== Task description ==
Whenever the word "from" turns up in a line of the data below, copy that line.

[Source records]
================

-- ==== Sys2Proof/Tests/Slice0.lean ====
section
/-! SUPPORT. The author's tests: an ill-formed term for each decode check, a word written out from R49 to R65 for every constructor
that has an encoding, single steps on a small state, and states that meet the hypotheses of the statements. -/

namespace Sys2Proof.Tests

set_option Elab.async false

open Sys2Proof Sys2Proof.Machine

/-- The header of a word with guard `g`, N, U and S, and no long word. -/
def hd (g : BitVec 3) (n u s : Bool) : Hdr := { g := g, n := n, u := u, safe := s, long := .none }

/-- The fields of an R-form word with every operand field zero. -/
def r (g : BitVec 3) (n u s : Bool) : RArgs :=
  { pfx := none, h := hd g n u s, d := .v 0, a := .v 0, b := .v 0, cs := .v 0, x := 0, rm := 0, ty := .n8 }

/-- Unguarded and per thread; unguarded and uniform. -/
def r0 : RArgs := r 7 false false false
def r1 : RArgs := r 7 false true false

def withLong (f : RArgs) (l : Long) : RArgs := { f with h := { f.h with long := l } }

/-! ### Well-formedness: one ill-formed term for each check, refused -/

def wfAll (l : List Instr) : Bool := l.all Instr.wf
def wfNone (l : List Instr) : Bool := l.all fun i => !i.wf

theorem test_wf_good : wfAll
    [.nop r0, .add { r0 with ty := .n32 }, .cmp { r0 with d := .p 0, cs := .p 1, x := 5 }, .ldU { r1 with d := .s 1, a := .s 2, b := .imm 0 },
     .rett r0, .trap { h := hd 7 false false false, d := .v 0, a := .v 0, b := 0, c := 255 }] = true := by decide +kernel

/-- A reserved field that is not zero; a type, a condition, a modifier and a rounding mode that the row does not allow (R49, R53, R54). -/
theorem test_wf_fields : wfNone
    [.nop { r0 with d := .v 1 }, .add { r0 with ty := .f32 }, .abs { r0 with ty := .n32 }, .madw { r0 with ty := .n64 },
     .cmp { r0 with d := .p 0, cs := .p 1, x := 6 }, .fcmp { r0 with d := .p 0, cs := .p 1, x := 8, ty := .f32 }, .mul { r0 with x := 1 },
     .add { r0 with rm := 1 }, .fadd { r0 with ty := .f32, rm := 5 }, .mmov { r0 with d := .m 0, a := .m 1, ty := .f32, rm := 4 }] = true := by
  decide +kernel

/-- Kinds, odd pairs, special destinations, small immediates of 8-bit floats, reserved specifiers (R55 to R57). -/
theorem test_wf_specs : wfNone
    [.add { r0 with a := .p 0 }, .add { r0 with a := .f 1 }, .add { r0 with a := .m 1 }, .add { r0 with ty := .n64, a := .v 3 },
     .add { r0 with ty := .n64, d := .v 1 }, .add { r0 with d := .special .tid }, .add { r0 with d := .imm 0 }, .fadd { r0 with ty := .f32, a := .special .tid },
     .fclass { r0 with ty := .e4m3, a := .imm 1 }, .add { r0 with a := .reserved 0xB0 }, .barInit { r0 with a := .imm 32, b := .s 0 },
     .ldGl { r0 with d := .v 1, a := .s 0, b := .imm 0, x := 1, ty := .n32 }, .mcload { r0 with d := .s 0, a := .s 1, b := .imm 8 }] = true := by
  decide +kernel

/-- U where it is not accepted, missing, or with a per-thread operand; a scalar D without U (R51). -/
theorem test_wf_uniform : wfNone
    [.nop r1, .ldGl { r1 with d := .v 1, a := .s 0, b := .imm 0, ty := .n32 }, .ldU { r0 with d := .s 1, a := .s 2, b := .imm 0 },
     .add { r1 with d := .s 1, a := .v 2 }, .add { r1 with d := .s 1, a := .special .lane }, .add { r1 with d := .v 1 }, .add { r0 with d := .s 1 }] = true := by
  decide +kernel
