-- ==== Sys2Proof/Syntax.lean ====
section
/-! DEFINITION. Syntax.lean: the commands of the block, one constructor per row of spec/opcode_table.json, and the plain data they carry. -/
namespace Sys2Proof

/-- The three parts (R1, R8). -/
inductive Variant where
  | vl7s | vl7m | vl7e
  deriving DecidableEq, Repr

/-- What the read of a protected word finds, apart from poison the model itself stored (R406). -/
inductive Ecc where
  | clean | corrected | uncorrectable
  deriving DecidableEq, Repr

/-- Who performs an operation on the dictionary (R462). -/
inductive Path where
  /-- In-band, by controller ID. -/
  | inband (ctrl : Nat)
  /-- AOP with an authenticated key 0 to 3 and a source IPv6 address. -/
  | aop (key src : Nat)
  /-- AOP with key ID 0xFF. -/
  | aopUnauth
  /-- MCTP, by endpoint ID. -/
  | mctp (eid : Nat)
  deriving DecidableEq, Repr

/-- How a sequencer decoded a codeword of a unit at worst (R373). -/
inductive Decode where
  /-- Hard decision at default levels. -/
  | hard
  /-- Read retry, by level. -/
  | retry (level : Nat)
  /-- Soft decision, of 2 or 3 bits. -/
  | soft (bits : Nat)
  /-- Every step failed. -/
  | fail
  deriving DecidableEq, Repr

/-- Whose flash page a program was (R359, R368). -/
inductive PageOf where
  /-- The page of the unit at a position of the write buffer. -/
  | buffer (k : Nat)
  /-- The page of a copy, by source band and number of the copy. -/
  | copy (band i : Nat)
  deriving DecidableEq, Repr

/-- How a page program ended (R368, R374). -/
inductive PageEnd where
  | pass
  /-- The program status reports failure. -/
  | programFail
  /-- The read-back of a copy fails (R368 step 2). -/
  | verifyFail
  deriving DecidableEq, Repr

/-- A mirrored metadata item (R365, R366). -/
inductive MetaItem where
  /-- A map checkpoint chunk, by internal namespace index and chunk. -/
  | mapChunk (ns chunk : Nat)
  /-- A journal page; `chunks` names the chunks whose replay needs it. -/
  | journalPage (chunks : List (Nat × Nat))
  /-- A firmware image, by slot 1 or 2. -/
  | firmware (slot : Nat)
  /-- A profile image. -/
  | profile (p : Nat)
  /-- A program image, by slot. -/
  | program (slot : Nat)
  /-- Any other item. -/
  | other
  deriving DecidableEq, Repr

/-- What following a command's data pointer comes to (R100, R120, R124). -/
inductive Xfer where
  /-- Every address can be used. -/
  | ok
  /-- A descriptor of a type that is not supported. -/
  | sglType
  /-- An SGL that describes fewer bytes than the length. -/
  | sglShort
  /-- UR, CA, poison or timeout on a PRP or SGL list. -/
  | listFault
  /-- UR, CA, poison or timeout on the data. -/
  | dataFault
  deriving DecidableEq, Repr

/-- A submission queue entry as the Host island fetches it (R123), with the host data its pointer names. -/
structure Cmd where
  /-- Tidemark of the fetch, ns. -/
  now : Nat
  /-- Controller ID. -/
  ctrl : Nat
  /-- Submission queue; 0 is the admin queue. -/
  sq : Nat
  /-- Command identifier. -/
  cid : Nat
  /-- OPC; a row stands for one opcode and fills it in itself. -/
  opc : Nat := 0
  /-- FUSE. -/
  fuse : Nat := 0
  /-- PSDT. -/
  psdt : Nat := 0
  /-- NSID. -/
  nsid : Nat := 0
  /-- Command dword 2. -/
  cdw2 : Nat := 0
  /-- Command dword 3. -/
  cdw3 : Nat := 0
  /-- Command dword 10. -/
  cdw10 : Nat := 0
  /-- Command dword 11. -/
  cdw11 : Nat := 0
  /-- Command dword 12. -/
  cdw12 : Nat := 0
  /-- Command dword 13. -/
  cdw13 : Nat := 0
  /-- Command dword 14. -/
  cdw14 : Nat := 0
  /-- Command dword 15. -/
  cdw15 : Nat := 0
  /-- True when CDW0 [13:10] or the unused pointer dwords are not 0 (R11). -/
  rsv : Bool := false
  /-- What the data pointer comes to. -/
  xfer : Xfer := .ok
  /-- The host's data, for commands that take data. -/
  data : Bytes := []
  deriving DecidableEq, Repr

/-- How an operation on the dictionary comes in. -/
inductive Via where
  /-- An in-band command (R464). -/
  | inband (c : Cmd)
  /-- An operation of another path, at a Tidemark; its frame or message has passed its own checks. -/
  | other (who : Path) (now : Nat)
  deriving DecidableEq, Repr

/-- A received IPv6 UDP frame that may carry AOP (R466). -/
structure AopFrame where
  /-- Source address. -/
  src : Nat
  /-- Source port. -/
  srcPort : Nat
  /-- Destination address. -/
  dst : Nat
  /-- Destination port. -/
  dstPort : Nat
  /-- Hop limit. -/
  hop : Nat
  /-- True for a fragment. -/
  fragment : Bool
  /-- True when the UDP checksum is right. -/
  checksumOk : Bool
  /-- The UDP payload. -/
  payload : Bytes
  deriving DecidableEq, Repr

/-- A bit of a function's configuration space. -/
inductive ConfigField where
  /-- Memory Space Enable. -/
  | memSpace
  /-- Bus Master Enable. -/
  | busMaster
  /-- ATS Enable (R92). -/
  | ats
  /-- PRI Enable (R94). -/
  | pri
  /-- PowerState: 1 = D3hot (R428). -/
  | d3hot
  /-- PME_En (R439). -/
  | pmeEn
  deriving DecidableEq, Repr

/-- What a join flit says (R505). -/
inductive JoinMsg where
  /-- A member asks to join: its ID, its variant code, its configured mode, and whether its PCIe link is up. -/
  | request (id variant mode : Nat) (link : Bool)
  /-- The master answers: its ID, the mode, and the refusal cause or 0. -/
  | answer (master mode cause : Nat)
  deriving DecidableEq, Repr

/-- A forward request as it arrives (R513 to R515). -/
structure FwdReq where
  /-- The member that sent it. -/
  src : Nat
  /-- The sender's tag. -/
  tag : Nat
  /-- 0 Stream Read, 1 Put, 2 Evict, 3 Lookup, 5 whole request in deepen mode. -/
  kind : Nat
  /-- Namespace identifier. -/
  nsid : Nat
  /-- CDW2. -/
  len : Nat := 0
  /-- A Put's storage slot, or a whole request's session slot. -/
  slot : Option Nat := none
  /-- A Put's KCV of that slot, or the generation that a whole request has bound. -/
  gen : Nat := 0
  /-- A Put's version tag, or a whole request's profile slot. -/
  ver : Nat := 0
  /-- A compressed Put; a Stream Read with SIZE. -/
  flag : Bool := false
  /-- A Stream Read that needs every unit. -/
  all : Bool := false
  /-- Object class of the profile. -/
  cls : Nat := 0
  /-- Object key with its namespace tag. -/
  key : Nat
  deriving DecidableEq, Repr

/-- Where the creation of a namespace comes from (R103, R510). -/
inductive NsOrigin where
  /-- The host; the list gives the namespace tags that exist on the other joined members. -/
  | host (tagsElsewhere : List Nat)
  /-- The cascade's master, which has created a cascade namespace: its identifier and its tag. -/
  | master (nsid tag : Nat)
  deriving DecidableEq, Repr

/-- A write to a register or an object that has no row of its own. -/
inductive RegWrite where
  /-- A dictionary object, by whatever path; the list names the objects whose cells fail their third verify (R461, R476). -/
  | object (v : Via) (idx sub ty off : Nat) (last : Bool) (data : Bytes) (noPersist : List Nat)
  /-- A memory write to BAR 0, 2 or 4 of a function; poisoned or not (R120). -/
  | bar (ctrl bar off : Nat) (data : Bytes) (poisoned : Bool)
  /-- A bit of a function's configuration space. -/
  | config (ctrl : Nat) (field : ConfigField) (on : Bool)
  /-- The MCTP endpoint ID of a peer reassigned (R483). -/
  | mctpEid (old : Nat)
  deriving DecidableEq, Repr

================

== Answer to the problem ==
/-! SUPPORT. The author's tests: an ill-formed term for each decode check, a word written out from R49 to R65 for every constructor
/-- What the read of a protected word finds, apart from poison the model itself stored (R406). -/
/-- Where the creation of a namespace comes from (R103, R510). -/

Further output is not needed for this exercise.